In this context, Cloud computing has emerged as an effective platform to face the challenge of extracting knowledge from Big Data repositories in limited time, as well as to provide an effective and efficient data analysis environment for researchers and companies. From a client perspective, the Cloud is an abstraction for remote, infinitely scalable provisioning of computation and storage resources (Talia et al. 2015). From an implementation point of view, Cloud systems are based on large sets of computing resources, located somewhere “in the Cloud,” which are allocated to applications on demand (Barga et al. 2011). Thus, Cloud computing can be defined as a distributed computing paradigm in which all the resources, dynamically scalable and often virtualized, are provided as services over the Internet. As defined by NIST (National Institute of Standards and Technology) (Mell and Grance 2011), Cloud computing can be described as: “A model for enabling convenient, on-demand network access to a shared pool of configurable computing resources (e.g., networks, servers, storage, applications, and services) that can be rapidly provisioned and released with minimal management effort or service provider interaction.” From the NIST definition, we can identify five essential characteristics of Cloud computing systems, which are (i) on-demand self-service, (ii) broad network access, (iii) resource pooling, (iv) rapid elasticity, and (v) measured service.
Software as a Service (SaaS), in which software and data are provided through Internet to customers as ready-to-use services. Specifically, software and associated data are hosted by providers, and customers access them without the need to use any additional hardware or software.
Platform as a Service (PaaS), in an environment including databases, application servers, development environment for building, testing, and running custom applications. Developers can just focus on deploying of applications since Cloud providers are in charge of maintenance and optimization of the environment and underlying infrastructure.
Infrastructure as a Service (IaaS), that is an outsourcing model under which customers rent resources like CPUs, disks, or more complex resources like virtualized servers or operating systems to support their operations. Compared to the PaaS approach, the IaaS model has a higher system administration costs for the user; on the other hand, IaaS allows a full customization of the execution environment.
Key Research Findings
Most available data analysis solutions today are based on open-source frameworks, such as Hadoop (https://hadoop.apache.org/) and Spark (https://spark.apache.org/), but there are also some proprietary solutions proposed by big companies (e.g., IBM, Kognitio).

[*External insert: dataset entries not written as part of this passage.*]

/-- Entry to FAULT (R121, R126, R127). -/
theorem State.enterFault_effect (kind : FaultKind) (code : Nat) (s : State) :
    let t := s.enterFault kind code
    t.trv.state = .fault ∧ t.drv.stopN = false ∧ t.port.dTx = s.port.dTx ++ [⟨kindBrake, []⟩] ∧
    t.rep.latches = Latch.fault.set s.rep.latches ∧ t.rep.counters = s.rep.counters ∧
    t.drv.guard = s.drv.guard ∧ t.drv.fault = s.drv.fault ∧ t.drv.faultCode = s.drv.faultCode ∧
    t.seg.queue = [] ∧ t.seg.cadence = none ∧ t.trv.yield = false ∧ t.trv.grace = none ∧
    t.trv.backoff = none ∧ t.dock.sub = .none_ ∧ t.phase = s.phase ∧ t.map = s.map ∧ t.pose = s.pose ∧
    t.env = s.env ∧ t.haz = s.haz ∧ t.store = s.store ∧ t.params = s.params ∧ t.pending = s.pending := by
  simp only [State.enterFault, State.raiseDockFailed, State.abortWhole_eq]
  split <;> simp <;> split <;> simp

/-- Entry to LOCKED (R124 to R127). -/
theorem State.enterLocked_effect (kind : FaultKind) (s : State) :
    let t := s.enterLocked kind
    t.trv.state = .locked ∧ t.drv.stopN = false ∧ t.port.dTx = s.port.dTx ++ [⟨kindBrake, []⟩] ∧
    t.rep.latches = Latch.fault.set s.rep.latches ∧ t.rep.counters = s.rep.counters ∧
    t.drv.guard = none ∧ t.drv.period = none ∧ t.drv.response = none ∧ t.drv.phase = .clear ∧
    t.drv.fault = s.drv.fault ∧ t.drv.faultCode = s.drv.faultCode ∧
    t.seg.queue = [] ∧ t.seg.cadence = none ∧ t.trv.yield = false ∧ t.trv.grace = none ∧
    t.trv.backoff = none ∧ t.dock.sub = .none_ ∧ t.phase = s.phase ∧ t.map = s.map ∧ t.pose = s.pose ∧
    t.env = s.env ∧ t.haz = s.haz ∧ t.store = s.store ∧ t.params = s.params ∧ t.pending = s.pending := by
  simp only [State.enterLocked, State.raiseDockFailed, State.abortWhole_eq]
  split <;> simp

/-! ## Segments, docking and telemetry (R55, R57, R133, R137, R143, R181) -/

theorem State.restartCadence_cases (s : State) :
    (s.trv.state = .cruise ∧ s.seg.queue ≠ [] ∧ s.trv.yield = false ∧
      s.restartCadence = { s with seg := { s.seg with cadence := some (s.paramNat .cadenceWindow) } }) ∨
    ¬(s.trv.state = .cruise ∧ s.seg.queue ≠ [] ∧ s.trv.yield = false) ∧ s.restartCadence = s := by
  rw [State.restartCadence]
  split
  · rename_i h; exact .inl ⟨h.1, h.2.1, h.2.2, rfl⟩
  · exact .inr ⟨‹_›, rfl⟩

/-- The ACTIVE record leaves with SEGMENT DONE; the next becomes ACTIVE, or the travel state moves on. -/
theorem State.completeActive_cases (s : State) :
    s.seg.queue = [] ∧ s.completeActive = s ∨
    ∃ g rest, s.seg.queue = g :: rest ∧
      let t := ({ s with seg := { s.seg with queue := activateHead rest } } : State).raise (.segmentDone g.tag)
      s.completeActive = if rest = [] then t.queueEmptied else t := by
  rw [State.completeActive]
  split
  · exact .inl ⟨‹_›, rfl⟩
  · rename_i g rest h; exact .inr ⟨g, rest, h, rfl⟩

/-- An approach begins in SETTLE where the contact is closed and in SEEK elsewhere. -/
theorem State.beginApproach_effect (s : State) :
    let t := s.beginApproach
    t.trv.state = .approach ∧ t.trv.yield = false ∧ t.seg.cadence = none ∧ t.seg.queue = s.seg.queue ∧
    t.dock.sub = (if s.dock.contact = true then .settle else .seek) ∧
    t.dock.approach = some (1000 * s.paramNat .approachLimit) ∧ t.dock.beamLost = none ∧
    t.dock.contact = s.dock.contact ∧ t.dock.beacon = s.dock.beacon ∧
    t.phase = s.phase ∧ t.map = s.map ∧ t.pose = s.pose ∧ t.env = s.env ∧ t.haz = s.haz ∧
    t.store = s.store ∧ t.params = s.params ∧ t.pending = s.pending := by
  simp [State.beginApproach, State.paramNat, State.param]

Concerning the distribution models of Cloud services, the most common ones for providing Big Data analysis solutions are PaaS and SaaS. Usually, IaaS is not used for high-level data analysis applications but mainly to handle the storage and computing needs of data analysis processes. In fact, IaaS is the more expensive distribution model, because it requires a greater investment of IT resources. On the contrary, PaaS is widely used for Big Data analysis, because it provides data analysts with tools, programming suites, environments, and libraries ready to be built, deployed, and run on the Cloud platform. With the PaaS model, users do not need to care about configuring and scaling the infrastructure (e.g., a distributed and scalable Hadoop system), because the Cloud vendor will do that for them. Finally, the SaaS model is used to offer complete Big Data analysis applications to end users, so that they can execute analysis on large and/or complex datasets by exploiting Cloud scalability in storing and processing data.
As outlined in Li et al. (2010), users can access Cloud computing services using different client devices, Web browsers, and desktop/mobile applications. The business software and user data are executed and stored on servers hosted in Cloud data centers, which provide storage and computing resources. Such resources include thousands of servers and storage devices connected to each other through an intra-Cloud network.
Several technologies and standards are used by the different components of the architecture. For example, users can interact with Cloud services through SOAP-based or RESTful Web services (Richardson and Ruby 2008) and Ajax technologies, which let Cloud services to have look and interactivity equivalent to those provided by desktop applications.
Integrated development environments, which are used to code, debug, deploy, and monitor Cloud applications that are executed on a Cloud infrastructure, such as Eclipse, Visual Studio, and IntelliJ.
Parallel-processing development environments, which are used to define parallel applications for processing large amount of data that are run on a cluster of virtual machines provided by a Cloud infrastructure (e.g., Hadoop and Spark).
Workflow development environments, which are used to define workflow-based applications that are executed on a Cloud infrastructure, such as Swift and DMCF.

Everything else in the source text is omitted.